El síndrome no me es ajeno, en lo absoluto. Pasé por ese camino en innumerables ocasiones. Antes que yo, mi padre; todavía antes que él, mi abuelo. Mis compañeros y mis colegas, casi sin excepción. Muchos, desde jóvenes, como parte de su formación. Otros tantos, hasta edad avanzada, como un medio para redondear ingresos y pagar las cuentas. Conozco, muy de cerca, ese mundillo. Ahí se regatea hasta el número de integrantes de una agrupación. Un quinteto para la reunión del señor, de la señora. No obstante, piden que mejor sólo lleguen tres músicos, para ahorrar. Es como decirle a un pintor que sólo use dos colores, para ahorrar. O que el escritor no emplee todas las letras del abecedario, para ahorrar. Es absurdo, desde luego. Porque, si de ahorrar se trata, el procedimiento más sencillo es obvio: no hagan fiesta, no celebren, no gasten. A pesar de ello, la otra cara de la moneda, esa misma moneda que tantos no quieren soltar, la ponen los maestros filarmónicos, o los chavos del conjunto, o el pinchadiscos. ¿Son los más indicados para dicha función? ¿Han ensayado lo suficiente? ¿Se expresan artísticamente o se limitan a cumplir con un contrato?

Todo eso podría antojarse muy alejado de la cotidianidad del lector o de la lectora.

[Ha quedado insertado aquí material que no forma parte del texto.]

-- ==== Sys2Proof/Laws/Ops.lean ====
section
/-! SUPPORT. For each shared operation, one lemma that says once what it can do; later proofs cite these and do not
unfold the operation. -/

namespace Sys2Proof.Machine

/-! ### The window mapper -/

theorem Window.covers_iff (w : Window) (A : Word) :
    w.covers A = true ↔ w.base.toNat ≤ A.toNat ∧ A.toNat < w.base.toNat + w.length := by
  simp [Window.covers]

theorem Window.overlaps_iff (w : Window) (base : Word) (length : Nat) :
    w.overlaps base length = true ↔ w.base.toNat < base.toNat + length ∧ base.toNat < w.base.toNat + w.length := by
  simp [Window.overlaps]

theorem findWindowIn_some {ws : List Window} {A : Word} {w : Window} (h : findWindowIn ws A = some w) :
    ∃ before after, ws = before ++ w :: after ∧ w.covers A = true ∧ ∀ v ∈ before, v.covers A = false := by
  induction ws with
  | nil => simp [findWindowIn] at h
  | cons v rest ih =>
    by_cases hv : v.covers A = true
    · simp only [findWindowIn, if_pos hv, Option.some.injEq] at h
      exact ⟨[], rest, by simp [h], h ▸ hv, by simp⟩
    · rw [findWindowIn, if_neg hv] at h
      obtain ⟨before, after, rfl, hw, hb⟩ := ih h
      refine ⟨v :: before, after, rfl, hw, ?_⟩
      rintro u (_ | ⟨_, hu⟩)
      · simpa using hv
      · exact hb u hu

theorem findWindowIn_mem {ws : List Window} {A : Word} {w : Window} (h : findWindowIn ws A = some w) :
    w ∈ ws ∧ w.covers A = true := by
  obtain ⟨before, after, rfl, hw, -⟩ := findWindowIn_some h
  exact ⟨by simp, hw⟩

theorem findWindowIn_none {ws : List Window} {A : Word} :
    findWindowIn ws A = none ↔ ∀ w ∈ ws, w.covers A = false := by
  induction ws with
  | nil => simp [findWindowIn]
  | cons v rest ih => by_cases hv : v.covers A = true <;> simp [findWindowIn, hv, ih]

/-! ### The register lookup -/

theorem findRegIn_some {xs : List IoRegister} {A : Word} {i : Nat} (h : findRegIn xs A = some i) :
    ∃ x, xs[i]? = some x ∧ x.desc.addr = A := by
  induction xs generalizing i with
  | nil => simp [findRegIn] at h
  | cons y rest ih =>
    by_cases hy : y.desc.addr = A
    · simp only [findRegIn, if_pos hy, Option.some.injEq] at h
      subst h
      exact ⟨y, rfl, hy⟩
    · rw [findRegIn, if_neg hy, Option.map_eq_some_iff] at h
      obtain ⟨j, hj, rfl⟩ := h
      obtain ⟨x, hx, ha⟩ := ih hj
      exact ⟨x, by simpa using hx, ha⟩

theorem findRegIn_none {xs : List IoRegister} {A : Word} :
    findRegIn xs A = none ↔ ∀ x ∈ xs, x.desc.addr ≠ A := by
  induction xs with
  | nil => simp [findRegIn]
  | cons y rest ih => by_cases hy : y.desc.addr = A <;> simp [findRegIn, hy, ih]

/-- The lookup reads only the addresses. -/
theorem findRegIn_congr {xs ys : List IoRegister} (h : xs.map IoRegister.desc = ys.map IoRegister.desc) (A : Word) :
    findRegIn xs A = findRegIn ys A := by
  induction xs generalizing ys with
  | nil => cases ys <;> simp_all
  | cons x rest ih =>
    cases ys with
    | nil => simp at h
    | cons y ys =>
      simp only [List.map_cons, List.cons.injEq] at h
      simp only [findRegIn, h.1, ih h.2]

/-! ### Regions -/

theorem State.regionSize_congr {s t : State} (h : s.regions.map Region.size = t.regions.map Region.size) (r : Nat) :
    s.regionSize r = t.regionSize r := by
  have := congrArg (fun l => l[r]?) h
  simp only [List.getElem?_map] at this
  unfold State.regionSize
  cases hs : s.regions[r]? <;> cases ht : t.regions[r]? <;> simp_all

theorem State.regionSize_pos {s : State} {r : Nat} (h : 0 < s.regionSize r) : r < s.regions.length := by
  by_contra hn
  rw [State.regionSize, List.getElem?_eq_none (by omega)] at h
  exact absurd h (by simp)

/-- A word store changes no size. -/
theorem State.writeRam_sizes (s : State) (r off : Nat) (v : Word) :
    (s.writeRam r off v).regions.map Region.size = s.regions.map Region.size := by
  apply List.ext_getElem?
  intro i
  simp only [State.writeRam_regions, List.getElem?_map, List.getElem?_modify]
  cases s.regions[i]? with
  | none => rfl
  | some g => simp only [Option.map_some]; split <;> rfl

/-- A word store sets four bytes of one region, if the region exists, and no other byte. -/
theorem State.ramByte_writeRam (s : State) (r off : Nat) (v : Word) (r' o : Nat) (hr : r < s.regions.length) :
    (s.writeRam r off v).ramByte r' o =
      if r' = r ∧ off ≤ o ∧ o < off + 4 then beByte v (o - off) else s.ramByte r' o := by
  unfold State.ramByte
  simp only [State.writeRam_regions, List.getElem?_modify]
  by_cases h : r' = r
  · subst h
    simp [List.getElem?_eq_getElem hr, Memory.read_writeWord]
  · have h' : ¬ r = r' := fun e => h e.symm
    simp only [if_neg h', h, false_and, if_false]
    cases s.regions[r']? <;> rfl

/-! ### The address decoder -/

/-- The decoder reads the window table, the register addresses and the sizes, and nothing else (30_encoding.md R83). -/
theorem State.decodeAddress_congr {s t : State} (h : s.configuration = t.configuration) (A : Word) :
    s.decodeAddress A = t.decodeAddress A := by
  simp only [State.configuration, BusConfig.mk.injEq] at h
  obtain ⟨hs, hw, hr⟩ := h
  simp only [State.decodeAddress, State.findWindow, State.findReg, State.inRange, State.offset, hw,
    findRegIn_congr hr, State.regionSize_congr hs]
  rfl

theorem State.decodeAddress_ram {s : State} {A : Word} {r off : Nat} (h : s.decodeAddress A = .ram r off) :
    ∃ w, s.findWindow A = some w ∧ w.region = r ∧ s.offset w A = off ∧ off + 4 ≤ s.regionSize r := by
  unfold State.decodeAddress at h
  split at h
  · next w hw =>
    split at h
    · next hin =>
      simp only [Target.ram.injEq] at h
      obtain ⟨rfl, rfl⟩ := h
      exact ⟨w, hw, rfl, rfl, by simpa [State.inRange] using hin⟩
    · cases h
  · split at h <;> cases h

theorem State.decodeAddress_ram_region {s : State} {A : Word} {r off : Nat} (h : s.decodeAddress A = .ram r off) :
    r < s.regions.length := by
  obtain ⟨w, -, rfl, -, hin⟩ := State.decodeAddress_ram h
  exact State.regionSize_pos (by omega)

theorem State.decodeAddress_ramOutOfRange {s : State} {A : Word} {w : Window}
    (h : s.decodeAddress A = .ramOutOfRange w) :
    s.findWindow A = some w ∧ s.inRange w.region (s.offset w A) = false := by
  unfold State.decodeAddress at h
  split at h
  · next v hv =>
    split at h
    · cases h
    · next hin =>
      simp only [Target.ramOutOfRange.injEq] at h
      subst h
      exact ⟨hv, by simpa using hin⟩
  · split at h <;> cases h

theorem State.decodeAddress_reg {s : State} {A : Word} {i : Nat} (h : s.decodeAddress A = .reg i) :
    s.findWindow A = none ∧ s.findReg A = some i := by
  unfold State.decodeAddress at h
  split at h
  · split at h <;> cases h
  · next hw =>
    split at h
    · next j hj => simp_all
    · cases h

theorem State.decodeAddress_unmapped {s : State} {A : Word} (h : s.decodeAddress A = .unmapped) :
    s.findWindow A = none ∧ s.findReg A = none := by
  unfold State.decodeAddress at h
  split at h
  · split at h <;> cases h
  · next hw =>
    split at h
    · cases h
    · next hn => exact ⟨hw, hn⟩

/-! ### The bus, by the decoder's target -/

theorem State.busRead32_ram {s : State} {A : Word} {r off : Nat} (h : s.decodeAddress A = .ram r off) :
    s.busRead32 A = (s.ramWord r off, s) := by
  obtain ⟨w, hw, rfl, rfl, hin⟩ := State.decodeAddress_ram h
  simp [State.busRead32, State.asRead32, hw, State.inRange, hin]

theorem State.busRead32_ramOutOfRange {s : State} {A : Word} {w : Window}
    (h : s.decodeAddress A = .ramOutOfRange w) :
    s.busRead32 A = (0, s.recover .outOfRange .read A) := by
  obtain ⟨hw, hin⟩ := State.decodeAddress_ramOutOfRange h
  simp [State.busRead32, State.asRead32, hw, hin]

theorem State.busRead32_reg {s : State} {A : Word} {i : Nat} (h : s.decodeAddress A = .reg i) :
    ∃ x, s.reg[i]? = some x ∧ x.desc.addr = A ∧ s.busRead32 A = s.readRegister x := by
  obtain ⟨hw, hr⟩ := State.decodeAddress_reg h
  obtain ⟨x, hx, ha⟩ := findRegIn_some hr
  exact ⟨x, hx, ha, by simp [State.busRead32, State.asRead32, hw, State.rfRead32, hr, hx]⟩

theorem State.busRead32_unmapped {s : State} {A : Word} (h : s.decodeAddress A = .unmapped) :
    s.busRead32 A = (0, s.recover .unhandled .read A) := by
  obtain ⟨hw, hr⟩ := State.decodeAddress_unmapped h
  simp [State.busRead32, State.asRead32, hw, State.rfRead32, hr]

theorem State.busWrite32_ram {s : State} {A V : Word} {r off : Nat} (h : s.decodeAddress A = .ram r off) :
    s.busWrite32 A V = s.writeRam r off V := by
  obtain ⟨w, hw, rfl, rfl, hin⟩ := State.decodeAddress_ram h
  simp [State.busWrite32, State.asWrite32, hw, State.inRange, hin]

theorem State.busWrite32_ramOutOfRange {s : State} {A V : Word} {w : Window}
    (h : s.decodeAddress A = .ramOutOfRange w) :
    s.busWrite32 A V = s.recover .outOfRange .write A := by
  obtain ⟨hw, hin⟩ := State.decodeAddress_ramOutOfRange h
  simp [State.busWrite32, State.asWrite32, hw, hin]

theorem State.busWrite32_reg {s : State} {A V : Word} {i : Nat} (h : s.decodeAddress A = .reg i) :
    ∃ x, s.reg[i]? = some x ∧ x.desc.addr = A ∧ s.busWrite32 A V = s.writeRegister i x V := by
  obtain ⟨hw, hr⟩ := State.decodeAddress_reg h
  obtain ⟨x, hx, ha⟩ := findRegIn_some hr
  exact ⟨x, hx, ha, by simp [State.busWrite32, State.asWrite32, hw, State.rfWrite32, hr, hx]⟩

theorem State.busWrite32_unmapped {s : State} {A V : Word} (h : s.decodeAddress A = .unmapped) :
    s.busWrite32 A V = s.recover .unhandled .write A := by
  obtain ⟨hw, hr⟩ := State.decodeAddress_unmapped h
  simp [State.busWrite32, State.asWrite32, hw, State.rfWrite32, hr]

/-! ### What each operation can do -/

theorem execRead32_next {A : Word} {s t : State} (h : execRead32 A s = .next t) :
    s.phase = .run ∧ t = (s.busRead32 A).2.respond (some (s.busRead32 A).1) := by
  unfold execRead32 at h
  split at h
  · next hp => exact ⟨hp, by simpa using h.symm⟩
  · cases h

theorem execWrite32_next {A V : Word} {s t : State} (h : execWrite32 A V s = .next t) :
    s.phase = .run ∧ t = (s.busWrite32 A V).respond none := by
  unfold execWrite32 at h
  split at h
  · next hp => exact ⟨hp, by simpa using h.symm⟩
  · cases h

theorem execConnect_next {k : PeripheralKind} {c : Handle} {s t : State} (h : execConnect k c s = .next t) :
    s.phase = .run ∧ t = (s.setConn k c).respond none := by
  unfold execConnect at h
  split at h
  · next hp => exact ⟨hp, by simpa using h.symm⟩
  · cases h

theorem execMapwindow_next {base : Word} {length region : Nat} {s t : State}
    (h : execMapwindow base length region s = .next t) :
    s.phase = .construction ∧ s.windowOk base length region = true ∧
      t = (s.addWindow base length region).respond none := by
  unfold execMapwindow at h
  split at h
  · cases h
  · next hp =>
    split at h
    · next hw => exact ⟨hp, hw, by simpa using h.symm⟩
    · cases h

theorem execDefreg_next {addr init : Word} {ow : WriteHandler} {ord : ReadHandler} {s t : State}
    (h : execDefreg addr init ow ord s = .next t) :
    s.phase = .construction ∧ s.findReg addr = none ∧
      t = (s.addRegister ⟨addr, init, ow, ord⟩).respond none := by
  unfold execDefreg at h
  split at h
  · cases h
  · next hp =>
    split at h
    · cases h
    · next hn => exact ⟨hp, hn, by simpa using h.symm⟩

theorem execBeginConstruct_next {sizes : List Nat} {s t : State} (h : execBeginConstruct sizes s = .next t) :
    sizes.all sizeOk = true ∧ t = s.freshTables sizes := by
  unfold execBeginConstruct at h
  split at h
  · next hs => exact ⟨hs, by simpa using h.symm⟩
  · cases h

theorem execEndConstruct_next {s t : State} (h : execEndConstruct s = .next t) :
    s.phase = .construction ∧ s.partitionOk = true ∧ t = s.enterRun := by
  unfold execEndConstruct at h
  split at h
  · cases h
  · next hp =>
    split at h
    · next hk => exact ⟨hp, hk, by simpa using h.symm⟩
    · cases h

theorem andThen_next {o : Host.Outcome State Fault Refusal} {f : State → Host.Outcome State Fault Refusal} {t : State}
    (h : andThen o f = .next t) : ∃ s, o = .next s ∧ f s = .next t := by
  unfold andThen at h
  split at h
  · next s => exact ⟨s, rfl, h⟩
  · cases h
  · cases h

/-- What an input at the ports that leaves a next state was. -/
theorem perform_next {p : PortInput} {s t : State} (h : perform p s = .next t) :
    (∃ bytes i, p = .request bytes ∧ decode bytes = .ok i ∧ exec i s = .next t) ∨
    (∃ sizes, p = .beginConstruct sizes ∧ execBeginConstruct sizes s = .next t) ∨
    (p = .endConstruct ∧ execEndConstruct s = .next t) := by
  unfold perform at h
  split at h
  · next bytes =>
    split at h
    · next i hi => exact Or.inl ⟨bytes, i, rfl, hi, h⟩
    · cases h
  · next sizes => exact Or.inr (Or.inl ⟨sizes, rfl, h⟩)
  · exact Or.inr (Or.inr ⟨rfl, h⟩)

/-- What a step that leaves a next state did: nothing, or the next input. -/
theorem step_next {s t : State} (h : step s = .next t) :
    (s.pending = [] ∧ t = s) ∨
    ∃ p rest, s.pending = p :: rest ∧ perform p (s.withPending rest) = .next t := by
  unfold step at h
  split at h
  · next hp => exact Or.inl ⟨hp, by simpa using h.symm⟩
  · next p rest hp => exact Or.inr ⟨p, rest, hp, h⟩

/-- A run of `n + 1` steps is a step and then a run of `n`. -/
theorem core_run_succ (n : Nat) (s : State) :
    Sys2Proof.core.run (n + 1) s = andThen (step s) (fun t => Sys2Proof.core.run n t) := by
  simp only [Host.Core.run]
  generalize h : Sys2Proof.core.step s = o
  rw [show step s = o from h]
  cases o <;> rfl

/-! ### What each operation is in its phase -/

theorem exec_read32_run {s : State} (A : Word) (h : s.phase = .run) :
    exec (.read32 A) s = .next ((s.busRead32 A).2.respond (some (s.busRead32 A).1)) := by
  simp only [exec, execRead32, h]

theorem exec_write32_run {s : State} (A V : Word) (h : s.phase = .run) :
    exec (.write32 A V) s = .next ((s.busWrite32 A V).respond none) := by
  simp only [exec, execWrite32, h]

theorem exec_connect_run {s : State} (k : PeripheralKind) (c : Handle) (h : s.phase = .run) :
    exec (.connect k c) s = .next ((s.setConn k c).respond none) := by
  simp only [exec, execConnect, h]

theorem exec_mapwindow_construction {s : State} (base : Word) (length region : Nat) (h : s.phase = .construction) :
    exec (.mapwindow base length region) s =
      if s.windowOk base length region then .next ((s.addWindow base length region).respond none)
      else .fault .configurationError := by
  simp only [exec, execMapwindow, h]

theorem exec_defreg_construction {s : State} (addr init : Word) (ow : WriteHandler) (ord : ReadHandler)
    (h : s.phase = .construction) :
    exec (.defreg addr init ow ord) s =
      match s.findReg addr with
      | some _ => .fault .configurationError
      | none => .next ((s.addRegister ⟨addr, init, ow, ord⟩).respond none) := by
  cases s
  cases h
  rfl

/-! ### The checks of construction -/

theorem isPow2_iff (n : Nat) : isPow2 n = true ↔ ∃ k, n = 2 ^ k := by
  simp only [isPow2, Bool.and_eq_true, decide_eq_true_eq]
  constructor
  · exact fun h => ⟨n.log2, h.2.symm⟩
  · rintro ⟨k, rfl⟩
    exact ⟨by positivity, by rw [Nat.log2_two_pow]⟩

theorem windowFits_iff (S : Nat) (base : Word) (length : Nat) :
    windowFits S base length = true ↔
      length ≠ 0 ∧ base.toNat + length ≤ 2 ^ 32 ∧
        (length = S ∨ ((∃ k, S = 2 ^ k) ∧ ∃ k, length = 2 ^ k)) := by
  simp [windowFits, addressSpaceSize, isPow2_iff, and_assoc]

theorem State.windowClear_iff (s : State) (base : Word) (length region : Nat) :
    s.windowClear base length region = true ↔
      ∀ w ∈ s.win, w.region ≠ region →
        ¬ (w.base.toNat < base.toNat + length ∧ base.toNat < w.base.toNat + w.length) := by
  simp only [State.windowClear, List.all_eq_true, Bool.or_eq_true, decide_eq_true_eq, Bool.not_eq_true',
    Window.overlaps, decide_eq_false_iff_not]
  exact forall₂_congr fun w _ => by tauto

theorem State.partitionOk_iff (s : State) :
    s.partitionOk = true ↔
      ∀ x ∈ s.reg, ∀ w ∈ s.win,
        ¬ (w.base.toNat ≤ x.desc.addr.toNat ∧ x.desc.addr.toNat < w.base.toNat + w.length) := by
  simp only [State.partitionOk, List.all_eq_true, Bool.not_eq_true', Window.covers, decide_eq_false_iff_not]

end Sys2Proof.Machine
end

Sin embargo, resulta metafórico de toda una sociedad, no sólo de la música. Son demasiadas y demasiados los que piensan que únicamente vale la pena trabajar bien si la paga es muy buena. Por desdicha, y como consecuencia de semejante actitud, esto redunda en que sean precisamente ellas y ellos quienes no trabajen bien… aunque se les pague como es debido. De este modo, el gusano de la incompetencia, la poca efectividad y la falta de idoneidad termina royendo las estructuras sociales hasta lo más íntimo. Lejos del estereotipo de una iniciativa privada eficiente en contraposición con un sector público torpe, ese ¿cuánto vas a pagar? de entrada es un indicio de la poca calidad que cabe esperar de un productor de bienes o de servicios. No importa dónde se desenvuelva una persona, una asociación o una empresa. Cuando la prioridad está puesta en el lucro, lo más probable es que aquello cuaje mal, aunque salga carísimo.